[Opening Available data section]

-- ==== Sys2Proof/WellFormed.lean ====
section
/-! DEFINITION. Static checks. A command has no operand, so every `Instr` is well formed; what can be
ill formed is a command WORD (30_encoding.md R114, R115), a window access (20_memory.md R82) and a
host program (R123, R124). None of them gates the machine: it gives each of these cases the effect
the spec gives it (ILLEGAL_CMD, a bus error). -/

namespace Sys2Proof

/-- Every command is well formed: R110 gives it no operand field a value could be out of range in. -/
def Instr.wellFormed : Instr → Bool
  | .nop | .encode | .tencode | .hmac | .trunc | .format | .hotp | .totp | .zeroize => true

/-- RSV, bits [31:4], is zero (R110, R115). -/
def reservedBitsZero (w : Word) : Bool := w.toNat / 16 == 0

/-- OP, bits [3:0], is one of the nine opcodes and not the reserved 0x9-0xF (R113, R114). -/
def opcodeAssigned (w : Word) : Bool := w.toNat % 16 ≤ 8

/-- A word that is a legal command (R113). -/
def commandWordWf (w : Word) : Bool := reservedBitsZero w && opcodeAssigned w

/-- The offsets of the window that hold a register, read off 20_memory.md R81 range by range. -/
def offsetInUse (off : Nat) : Bool :=
  off < 0x050 || (0x060 ≤ off && off < 0x080) || (0x100 ≤ off && off < 0x180)

/-- An access the window admits: 32 bits wide, a multiple of 4, not reserved (R82). -/
def accessWf (off size : Nat) : Bool :=
  size == Config.regBits && off % 4 == 0 && offsetInUse off

/-- A statement of a program of `n` statements: its access is admitted, its branch target exists. -/
def Stmt.wellFormed (n : Nat) : Stmt → Bool
  | .wr off size _ => accessWf off size
  | .rd off size _ => accessWf off size
  | .bnz _ _ target => target < n
  | .halt => true

/-- The labels a program declares. -/
def declaredLabels (ls : List Line) : List Nat :=
  ls.filterMap fun
    | .label l => some l
    | _ => none

/-- A line of a program that declares `labels`: a branch names one of them, a key fits the buffer
(R124: n ≤ 128). -/
def Line.wellFormed (labels : List Nat) : Line → Bool
  | .bnz _ _ l => labels.contains l
  | .key secret => secret.length ≤ Config.keyBufBytes
  | .label _ | .wr _ _ | .rd _ _ | .halt | .cmd _ | .wait | .clr | .counter _ | .time _
  | .cfg _ _ => true

/-- A source program: every line well formed and no label declared twice. -/
def programWf (ls : List Line) : Bool :=
  ls.all (Line.wellFormed (declaredLabels ls)) && decide (declaredLabels ls).Nodup

end Sys2Proof
end

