-- ==== Sys2Proof/Laws/Otp.lean ====
section
/-! SUPPORT. The code string and the time-to-counter derivation. -/

namespace Sys2Proof.Machine

@[simp] theorem codeString_length (c d : Nat) : (codeString c d).length = d := by simp [codeString]

/-- Character i of a code string. -/
theorem codeString_getD (c d i : Nat) (h : i < d) : (codeString c d).getD i 0#8 = codeChar c d i := by
  simp [codeString, h]

/-- A character of a code string is its decimal digit above '0'. -/
theorem codeChar_toNat (c d i : Nat) :
    (codeChar c d i).toNat = 0x30 + c / 10 ^ (d - 1 - i) % 10 := by
  have := Nat.mod_lt (c / 10 ^ (d - 1 - i)) (show 10 > 0 by decide)
  simp only [codeChar, BitVec.toNat_add, BitVec.toNat_ofNat]
  omega

theorem codeValue_lt (v : BitVec 31) (d : Nat) : codeValue v d < 10 ^ d :=
  Nat.mod_lt _ (Nat.pow_pos (by decide))

/-- Everything the derivation can answer (46_totp.md R250). -/
theorem timeCounter_cases (t : DWord) (s : Word) :
    (t.msb = true ∧ timeCounter t s = .error .negTimestamp) ∨
    (t.msb = false ∧ s = 0#32 ∧ timeCounter t s = .error .badStep) ∨
    (t.msb = false ∧ s ≠ 0#32 ∧ timeCounter t s = .ok (BitVec.ofNat 64 (t.toNat / s.toNat))) := by
  by_cases ht : t.msb
  · exact .inl ⟨ht, by simp [timeCounter, ht]⟩
  · by_cases hs : s = 0#32
    · exact .inr (.inl ⟨by simpa using ht, hs, by simp [timeCounter, ht, hs]⟩)
    · exact .inr (.inr ⟨by simpa using ht, hs, by simp [timeCounter, ht, hs]⟩)

end Sys2Proof.Machine
end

[Closing Available data section]

■ Task statement: All lines from the one containing "simp [codeString, h]" through the end of the data, and no others, are to be given again word for word.

■ Problem solution:
  simp [codeString, h]

/-- A character of a code string is its decimal digit above '0'. -/
theorem codeChar_toNat (c d i : Nat) :
    (codeChar c d i).toNat = 0x30 + c / 10 ^ (d - 1 - i) % 10 := by
  have := Nat.mod_lt (c / 10 ^ (d - 1 - i)) (show 10 > 0 by decide)
  simp only [codeChar, BitVec.toNat_add, BitVec.toNat_ofNat]
  omega

theorem codeValue_lt (v : BitVec 31) (d : Nat) : codeValue v d < 10 ^ d :=
  Nat.mod_lt _ (Nat.pow_pos (by decide))

/-- Everything the derivation can answer (46_totp.md R250). -/
theorem timeCounter_cases (t : DWord) (s : Word) :
    (t.msb = true ∧ timeCounter t s = .error .negTimestamp) ∨
    (t.msb = false ∧ s = 0#32 ∧ timeCounter t s = .error .badStep) ∨
    (t.msb = false ∧ s ≠ 0#32 ∧ timeCounter t s = .ok (BitVec.ofNat 64 (t.toNat / s.toNat))) := by
  by_cases ht : t.msb
  · exact .inl ⟨ht, by simp [timeCounter, ht]⟩
  · by_cases hs : s = 0#32
    · exact .inr (.inl ⟨by simpa using ht, hs, by simp [timeCounter, ht, hs]⟩)
    · exact .inr (.inr ⟨by simpa using ht, hs, by simp [timeCounter, ht, hs]⟩)

end Sys2Proof.Machine
end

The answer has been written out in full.